/-- R205: HT.DECODE refuses an open writer and a short header. On a whole block whose bits decode it leaves the
symbols in the sink (RESULT is then the last bit read, BR_CUR the last payload byte, as its BR.READ steps leave them). Else
it stops after the symbols it emitted: with the cause that the bits at hand, A payload bytes, meet in the tree, or where the
sink is full. It has then read exactly j bits, those the descents took: 8·A where the payload is short, K where the declared
bits run out, in the sink's case those of the symbols up to the one without a place. -/
def Obligations.HtDecodeFollowsItsBits : Prop :=
  encode .htDecode = 0x00000024#32 ∧ ∀ s : State, s.dst.wf → s.srcEnd.toNat ≤ s.cfg.srcSize.toNat →
    (s.bwOpen = true → exec .htDecode s = .next (raiseExc (illegalOp .sinkBound) s)) ∧
    (s.bwOpen = false → s.srcEnd.toNat < s.srcPos.toNat + 4 →
      exec .htDecode s = .next (raiseExc (formatErr .bithdrShort) { s with brOpen := false, srcEof := true })) ∧
    (∀ (K : Nat) (syms : List Byte), s.bwOpen = false → memRead s.src s.srcPos.toNat 4 = K →
      s.srcPos.toNat + 4 + ceil8 K ≤ s.srcEnd.toNat →
      let bytes := s.src.readBytes (s.srcPos.toNat + 4) (ceil8 K)
      decodeBits s.node (bitsOf bytes K) = some syms →
      (syms ≠ [] → s.dstPos.toNat + syms.length ≤ s.cfg.dstSize.toNat) → ∃ m,
      exec .htDecode s = .next { s with
        brOpen := false
        brSize := BitVec.ofNat 32 K
        brCnt := BitVec.ofNat 32 K
        brCur := bytes.getLast?.getD 0
        result := ((bitsOf bytes K).getLast?.map fun b => if b then 1#32 else 0#32).getD s.result
        srcPos := BitVec.ofNat 32 (s.srcPos.toNat + 4 + ceil8 K)
        dst := m
        dstPos := BitVec.ofNat 32 (s.dstPos.toNat + syms.length) } ∧
      ∀ a, Memory.read m a = if s.dstPos.toNat ≤ a ∧ a < s.dstPos.toNat + syms.length
        then syms[a - s.dstPos.toNat]?.getD 0 else s.dst.read a) ∧
    ∀ (K A : Nat) (syms : List Byte) (f : Option (ErrCause × Nat)), s.bwOpen = false →
      memRead s.src s.srcPos.toNat 4 = K → s.srcPos.toNat + 4 ≤ s.srcEnd.toNat →
      A = min (ceil8 K) (s.srcEnd.toNat - (s.srcPos.toNat + 4)) →
      let bytes := s.src.readBytes (s.srcPos.toNat + 4) A
      let bits := bitsOf bytes (min K (8 * A))
      let lastBit := fun j => ((bits.take j).getLast?.map fun b => if b then 1#32 else 0#32).getD s.result
      decodeRun s.node (decide (8 * A < K)) (bits.length + 1) bits = (syms, f) →
      (∀ c j, f = some (c, j) → (syms ≠ [] → s.dstPos.toNat + syms.length ≤ s.cfg.dstSize.toNat) → ∃ m,
        exec .htDecode s = .next (raiseExc (formatErr c) { s with
          brOpen := false
          brSize := BitVec.ofNat 32 K
          brCnt := BitVec.ofNat 32 j
          brCur := (bytes.take (ceil8 j)).getLast?.getD 0
          result := lastBit j
          srcPos := BitVec.ofNat 32 (s.srcPos.toNat + 4 + ceil8 j)
          srcEof := s.srcEof || c == .payloadShort
          dst := m
          dstPos := BitVec.ofNat 32 (s.dstPos.toNat + syms.length) }) ∧ j ≤ bits.length ∧
        (c = .payloadShort → j = 8 * A) ∧ (c = .bitsExhausted → j = K) ∧
        ∀ a, Memory.read m a = if s.dstPos.toNat ≤ a ∧ a < s.dstPos.toNat + syms.length
          then syms[a - s.dstPos.toNat]?.getD 0 else s.dst.read a) ∧
      ∀ n < syms.length, s.dstPos.toNat + n = max s.dstPos.toNat s.cfg.dstSize.toNat → ∃ m,
        let j := bitsUsed s.node (n + 1) bits
        exec .htDecode s = .next (raiseExc (capacity .sinkRange) { s with
          brOpen := false
          brSize := BitVec.ofNat 32 K
          brCnt := BitVec.ofNat 32 j
          brCur := (bytes.take (ceil8 j)).getLast?.getD 0
          result := lastBit j
          srcPos := BitVec.ofNat 32 (s.srcPos.toNat + 4 + ceil8 j)
          dst := m
          dstPos := BitVec.ofNat 32 (s.dstPos.toNat + n) }) ∧ j ≤ bits.length ∧
        ∀ a, Memory.read m a = if s.dstPos.toNat ≤ a ∧ a < s.dstPos.toNat + n
          then syms[a - s.dstPos.toNat]?.getD 0 else s.dst.read a

/-- R205: where HT.DECODE records nothing, no writer was open, the whole block was there, and its bits decode: no malformed
sequence passes. -/
def Obligations.HtDecodeSucceedsOnlyOnDecodableBits : Prop :=
  ∀ s t : State, s.Inv → s.errKind = 0 → exec .htDecode s = .next t → t.errKind = 0 →
    let K := memRead s.src s.srcPos.toNat 4
    s.bwOpen = false ∧ s.srcPos.toNat + 4 + ceil8 K ≤ s.srcEnd.toNat ∧
      ∃ syms, decodeBits s.node (bitsOf (s.src.readBytes (s.srcPos.toNat + 4) (ceil8 K)) K) = some syms ∧
        (syms ≠ [] → s.dstPos.toNat + syms.length ≤ s.cfg.dstSize.toNat)

/-- R209: with a tree HT.BUILD made for at least two symbols that cover the input, HT.DECODE of the bytes HT.ENCODE wrote
emits the input and raises nothing; with a tree of one symbol HT.ENCODE writes no bit and HT.DECODE emits nothing. -/
def Obligations.TranscodingRoundTrip : Prop :=
  ∀ b s t u : State, exec .htBuild b = .next { b with node := s.node, pq := [] } →
    s.Inv → s.errKind = 0 → (∀ v ∈ s.input, b.hasSym v = true) →
    exec .htEncode s = .next t → t.errKind = 0 →
    u.Inv → u.errKind = 0 → u.bwOpen = false → u.node = s.node →
    let n := t.dstPos.toNat - s.dstPos.toNat
    u.src.readBytes u.srcPos.toNat n = t.dst.readBytes s.dstPos.toNat n → u.srcPos.toNat + n ≤ u.srcEnd.toNat →
    u.dstPos.toNat + s.input.length ≤ u.cfg.dstSize.toNat →
    ∃ v, exec .htDecode u = .next v ∧ v.errKind = 0 ∧
      (2 ≤ b.symbols.length → v.dst.readBytes u.dstPos.toNat s.input.length = s.input ∧
        v.dstPos.toNat = u.dstPos.toNat + s.input.length) ∧
      (b.symbols.length = 1 → t.bwCnt = 0 ∧ v.dstPos = u.dstPos ∧ v.dst = u.dst)

/-! ## ENCODE and DECODE -/

/-- The steps of R241 and R243 (as R98 orders them): ENCODE is FC.COUNT, FC.PAD, HT.BUILD, HT.SAVE, HT.ENCODE and DECODE is
HT.LOAD, HT.DECODE, one after another, stopping at the first that raises, with RESULT <- 8·NN + 6 at the end if none did;
both refuse an open writer. That BR_OPEN stays as it was where the HT.LOAD step of DECODE raises, and where DECODE refuses an
open writer, is the model's reading of R243's pseudocode against its line of flags (log 17). -/
def Obligations.FacadeIsItsSteps : Prop :=
  encode .facadeEncode = 0x00000030#32 ∧ encode .facadeDecode = 0x00000031#32 ∧
  (∀ s : State, s.bwOpen = true →
    exec .facadeEncode s = .next (raiseExc (illegalOp .bwState) s) ∧
    exec .facadeDecode s = .next (raiseExc (illegalOp .sinkBound) s)) ∧
  (∀ s : State, s.Inv → s.errKind = 0 → s.bwOpen = false → ∃ t,
    runWords [0x00000012#32, 0x00000013#32, 0x00000020#32, 0x00000021#32, 0x00000023#32] s = .next t ∧
    exec .facadeEncode s = .next
      (if t.errKind = 0 then { t with result := BitVec.ofNat 32 (8 * t.node.length + 6) } else t)) ∧
  ∀ s : State, s.Inv → s.errKind = 0 → s.bwOpen = false → ∃ t,
    runWords [0x00000022#32, 0x00000024#32] s = .next t ∧
    exec .facadeDecode s = .next
      (if t.errKind = 0 then { t with result := BitVec.ofNat 32 (8 * t.node.length + 6) } else t)

/-- R241, R242, R246: every input has a bit sequence in the tree that FC.COUNT, FC.PAD, HT.BUILD make of it, and with room
in the sink ENCODE leaves that tree's block and the sequence's block there and returns 8·NN + 6. -/
def Obligations.EncodeWritesTheFile : Prop :=
  ∀ s : State, s.Inv → s.errKind = 0 → s.bwOpen = false → ∃ (b : State) (bits : List Bool),
    runWords [0x00000012#32, 0x00000013#32, 0x00000020#32] s = .next b ∧ codeBits b.node s.input = some bits ∧
    (bits.length < 2 ^ 32 →
      s.dstPos.toNat + (2 + 8 * b.node.length) + 4 + ceil8 bits.length ≤ s.cfg.dstSize.toNat → ∃ m stk,
      exec .facadeEncode s = .next { b with
        bwHdr := BitVec.ofNat 32 (s.dstPos.toNat + (2 + 8 * b.node.length))
        bwCnt := BitVec.ofNat 32 bits.length
        bwAcc := payloadByte bits (bits.length / 8)
        dst := m
        dstPos := BitVec.ofNat 32 (s.dstPos.toNat + (2 + 8 * b.node.length) + 4 + ceil8 bits.length)
        srcPos := if s.srcPos.toNat ≤ s.srcEnd.toNat then s.srcEnd else s.srcPos
        srcEof := true
        result := BitVec.ofNat 32 (8 * b.node.length + 6)
        stk := stk } ∧
      ∀ a, Memory.read m a
        = if s.dstPos.toNat ≤ a ∧ a < s.dstPos.toNat + (2 + 8 * b.node.length) + 4 + ceil8 bits.length
          then (treeBlock b.node ++ bitBlock bits)[a - s.dstPos.toNat]?.getD 0 else s.dst.read a)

• [Exercise instructions] Beginning at the first line above, repeat exactly until the line containing "Nat)), s.bwOpen = false →", which is included.

• [Task output]
/-- R205: HT.DECODE refuses an open writer and a short header. On a whole block whose bits decode it leaves the
symbols in the sink (RESULT is then the last bit read, BR_CUR the last payload byte, as its BR.READ steps leave them). Else
it stops after the symbols it emitted: with the cause that the bits at hand, A payload bytes, meet in the tree, or where the
sink is full. It has then read exactly j bits, those the descents took: 8·A where the payload is short, K where the declared
bits run out, in the sink's case those of the symbols up to the one without a place. -/
def Obligations.HtDecodeFollowsItsBits : Prop :=
  encode .htDecode = 0x00000024#32 ∧ ∀ s : State, s.dst.wf → s.srcEnd.toNat ≤ s.cfg.srcSize.toNat →
    (s.bwOpen = true → exec .htDecode s = .next (raiseExc (illegalOp .sinkBound) s)) ∧
    (s.bwOpen = false → s.srcEnd.toNat < s.srcPos.toNat + 4 →
      exec .htDecode s = .next (raiseExc (formatErr .bithdrShort) { s with brOpen := false, srcEof := true })) ∧
    (∀ (K : Nat) (syms : List Byte), s.bwOpen = false → memRead s.src s.srcPos.toNat 4 = K →
      s.srcPos.toNat + 4 + ceil8 K ≤ s.srcEnd.toNat →
      let bytes := s.src.readBytes (s.srcPos.toNat + 4) (ceil8 K)
      decodeBits s.node (bitsOf bytes K) = some syms →
      (syms ≠ [] → s.dstPos.toNat + syms.length ≤ s.cfg.dstSize.toNat) → ∃ m,
      exec .htDecode s = .next { s with
        brOpen := false
        brSize := BitVec.ofNat 32 K
        brCnt := BitVec.ofNat 32 K
        brCur := bytes.getLast?.getD 0
        result := ((bitsOf bytes K).getLast?.map fun b => if b then 1#32 else 0#32).getD s.result
        srcPos := BitVec.ofNat 32 (s.srcPos.toNat + 4 + ceil8 K)
        dst := m
        dstPos := BitVec.ofNat 32 (s.dstPos.toNat + syms.length) } ∧
      ∀ a, Memory.read m a = if s.dstPos.toNat ≤ a ∧ a < s.dstPos.toNat + syms.length
        then syms[a - s.dstPos.toNat]?.getD 0 else s.dst.read a) ∧
    ∀ (K A : Nat) (syms : List Byte) (f : Option (ErrCause × Nat)), s.bwOpen = false →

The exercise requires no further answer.